Exercise prompt: Please repeat every entry that follows, keeping each one exactly the same.

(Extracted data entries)
§
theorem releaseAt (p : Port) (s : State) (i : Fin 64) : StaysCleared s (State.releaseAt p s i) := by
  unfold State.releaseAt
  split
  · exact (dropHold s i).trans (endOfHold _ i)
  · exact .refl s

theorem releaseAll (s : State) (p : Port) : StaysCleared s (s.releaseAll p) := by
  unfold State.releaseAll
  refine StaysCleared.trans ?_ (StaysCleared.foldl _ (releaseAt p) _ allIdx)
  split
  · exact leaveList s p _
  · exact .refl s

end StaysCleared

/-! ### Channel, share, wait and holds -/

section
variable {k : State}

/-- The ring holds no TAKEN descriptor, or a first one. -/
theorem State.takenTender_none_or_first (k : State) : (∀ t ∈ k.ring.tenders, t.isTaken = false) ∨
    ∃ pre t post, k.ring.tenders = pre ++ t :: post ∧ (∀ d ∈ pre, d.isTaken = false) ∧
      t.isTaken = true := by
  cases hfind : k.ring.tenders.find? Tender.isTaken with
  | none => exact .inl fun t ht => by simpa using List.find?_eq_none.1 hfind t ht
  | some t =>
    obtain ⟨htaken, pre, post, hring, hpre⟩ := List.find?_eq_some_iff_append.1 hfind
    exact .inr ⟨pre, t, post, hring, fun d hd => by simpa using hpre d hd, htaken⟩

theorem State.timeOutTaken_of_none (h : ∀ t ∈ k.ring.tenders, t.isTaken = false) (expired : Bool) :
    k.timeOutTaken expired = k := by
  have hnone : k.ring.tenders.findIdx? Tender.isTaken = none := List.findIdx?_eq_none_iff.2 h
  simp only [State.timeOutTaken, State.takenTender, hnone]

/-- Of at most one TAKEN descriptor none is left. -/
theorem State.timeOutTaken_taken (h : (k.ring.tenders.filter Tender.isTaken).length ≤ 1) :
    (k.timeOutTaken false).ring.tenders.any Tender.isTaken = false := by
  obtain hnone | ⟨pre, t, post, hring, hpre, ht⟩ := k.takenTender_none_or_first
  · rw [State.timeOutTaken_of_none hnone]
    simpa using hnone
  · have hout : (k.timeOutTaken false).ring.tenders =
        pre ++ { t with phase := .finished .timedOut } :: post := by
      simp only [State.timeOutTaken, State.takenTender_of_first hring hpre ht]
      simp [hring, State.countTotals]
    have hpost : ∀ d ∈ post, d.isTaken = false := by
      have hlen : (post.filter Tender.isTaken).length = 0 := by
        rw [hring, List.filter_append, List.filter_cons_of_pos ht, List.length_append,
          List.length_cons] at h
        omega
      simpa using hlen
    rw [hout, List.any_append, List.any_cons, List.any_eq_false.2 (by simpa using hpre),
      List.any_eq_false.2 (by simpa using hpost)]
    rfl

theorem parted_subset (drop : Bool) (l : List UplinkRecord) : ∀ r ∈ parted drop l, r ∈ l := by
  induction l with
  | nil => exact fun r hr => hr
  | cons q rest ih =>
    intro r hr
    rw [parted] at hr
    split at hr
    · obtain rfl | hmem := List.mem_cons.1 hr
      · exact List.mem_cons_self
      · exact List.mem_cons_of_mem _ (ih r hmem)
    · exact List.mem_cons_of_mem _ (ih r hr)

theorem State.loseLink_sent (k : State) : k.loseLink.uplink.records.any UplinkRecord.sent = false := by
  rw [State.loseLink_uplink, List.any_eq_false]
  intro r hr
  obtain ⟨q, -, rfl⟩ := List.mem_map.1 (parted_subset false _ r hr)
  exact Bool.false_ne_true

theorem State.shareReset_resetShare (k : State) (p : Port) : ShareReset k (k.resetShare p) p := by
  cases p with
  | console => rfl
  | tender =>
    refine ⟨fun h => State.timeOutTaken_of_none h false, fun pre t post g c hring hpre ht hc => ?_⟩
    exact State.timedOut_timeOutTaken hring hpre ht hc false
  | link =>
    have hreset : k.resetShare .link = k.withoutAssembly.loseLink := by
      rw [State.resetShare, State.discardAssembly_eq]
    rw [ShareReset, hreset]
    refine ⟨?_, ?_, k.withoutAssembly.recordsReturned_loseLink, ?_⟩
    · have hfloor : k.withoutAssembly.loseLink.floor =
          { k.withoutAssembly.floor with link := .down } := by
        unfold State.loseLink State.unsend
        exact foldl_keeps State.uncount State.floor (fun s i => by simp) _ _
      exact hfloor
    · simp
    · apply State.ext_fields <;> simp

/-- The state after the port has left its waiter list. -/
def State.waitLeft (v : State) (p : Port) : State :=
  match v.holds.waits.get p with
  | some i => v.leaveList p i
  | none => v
§
Answer to the exercise:
theorem releaseAt (p : Port) (s : State) (i : Fin 64) : StaysCleared s (State.releaseAt p s i) := by
  unfold State.releaseAt
  split
  · exact (dropHold s i).trans (endOfHold _ i)
  · exact .refl s

theorem releaseAll (s : State) (p : Port) : StaysCleared s (s.releaseAll p) := by
  unfold State.releaseAll
  refine StaysCleared.trans ?_ (StaysCleared.foldl _ (releaseAt p) _ allIdx)
  split
  · exact leaveList s p _
  · exact .refl s

end StaysCleared

/-! ### Channel, share, wait and holds -/

section
variable {k : State}

/-- The ring holds no TAKEN descriptor, or a first one. -/
theorem State.takenTender_none_or_first (k : State) : (∀ t ∈ k.ring.tenders, t.isTaken = false) ∨
    ∃ pre t post, k.ring.tenders = pre ++ t :: post ∧ (∀ d ∈ pre, d.isTaken = false) ∧
      t.isTaken = true := by
  cases hfind : k.ring.tenders.find? Tender.isTaken with
  | none => exact .inl fun t ht => by simpa using List.find?_eq_none.1 hfind t ht
  | some t =>
    obtain ⟨htaken, pre, post, hring, hpre⟩ := List.find?_eq_some_iff_append.1 hfind
    exact .inr ⟨pre, t, post, hring, fun d hd => by simpa using hpre d hd, htaken⟩

theorem State.timeOutTaken_of_none (h : ∀ t ∈ k.ring.tenders, t.isTaken = false) (expired : Bool) :
    k.timeOutTaken expired = k := by
  have hnone : k.ring.tenders.findIdx? Tender.isTaken = none := List.findIdx?_eq_none_iff.2 h
  simp only [State.timeOutTaken, State.takenTender, hnone]

/-- Of at most one TAKEN descriptor none is left. -/
theorem State.timeOutTaken_taken (h : (k.ring.tenders.filter Tender.isTaken).length ≤ 1) :
    (k.timeOutTaken false).ring.tenders.any Tender.isTaken = false := by
  obtain hnone | ⟨pre, t, post, hring, hpre, ht⟩ := k.takenTender_none_or_first
  · rw [State.timeOutTaken_of_none hnone]
    simpa using hnone
  · have hout : (k.timeOutTaken false).ring.tenders =
        pre ++ { t with phase := .finished .timedOut } :: post := by
      simp only [State.timeOutTaken, State.takenTender_of_first hring hpre ht]
      simp [hring, State.countTotals]
    have hpost : ∀ d ∈ post, d.isTaken = false := by
      have hlen : (post.filter Tender.isTaken).length = 0 := by
        rw [hring, List.filter_append, List.filter_cons_of_pos ht, List.length_append,
          List.length_cons] at h
        omega
      simpa using hlen
    rw [hout, List.any_append, List.any_cons, List.any_eq_false.2 (by simpa using hpre),
      List.any_eq_false.2 (by simpa using hpost)]
    rfl

theorem parted_subset (drop : Bool) (l : List UplinkRecord) : ∀ r ∈ parted drop l, r ∈ l := by
  induction l with
  | nil => exact fun r hr => hr
  | cons q rest ih =>
    intro r hr
    rw [parted] at hr
    split at hr
    · obtain rfl | hmem := List.mem_cons.1 hr
      · exact List.mem_cons_self
      · exact List.mem_cons_of_mem _ (ih r hmem)
    · exact List.mem_cons_of_mem _ (ih r hr)

theorem State.loseLink_sent (k : State) : k.loseLink.uplink.records.any UplinkRecord.sent = false := by
  rw [State.loseLink_uplink, List.any_eq_false]
  intro r hr
  obtain ⟨q, -, rfl⟩ := List.mem_map.1 (parted_subset false _ r hr)
  exact Bool.false_ne_true

theorem State.shareReset_resetShare (k : State) (p : Port) : ShareReset k (k.resetShare p) p := by
  cases p with
  | console => rfl
  | tender =>
    refine ⟨fun h => State.timeOutTaken_of_none h false, fun pre t post g c hring hpre ht hc => ?_⟩
    exact State.timedOut_timeOutTaken hring hpre ht hc false
  | link =>
    have hreset : k.resetShare .link = k.withoutAssembly.loseLink := by
      rw [State.resetShare, State.discardAssembly_eq]
    rw [ShareReset, hreset]
    refine ⟨?_, ?_, k.withoutAssembly.recordsReturned_loseLink, ?_⟩
    · have hfloor : k.withoutAssembly.loseLink.floor =
          { k.withoutAssembly.floor with link := .down } := by
        unfold State.loseLink State.unsend
        exact foldl_keeps State.uncount State.floor (fun s i => by simp) _ _
      exact hfloor
    · simp
    · apply State.ext_fields <;> simp

/-- The state after the port has left its waiter list. -/
def State.waitLeft (v : State) (p : Port) : State :=
  match v.holds.waits.get p with
  | some i => v.leaveList p i
  | none => v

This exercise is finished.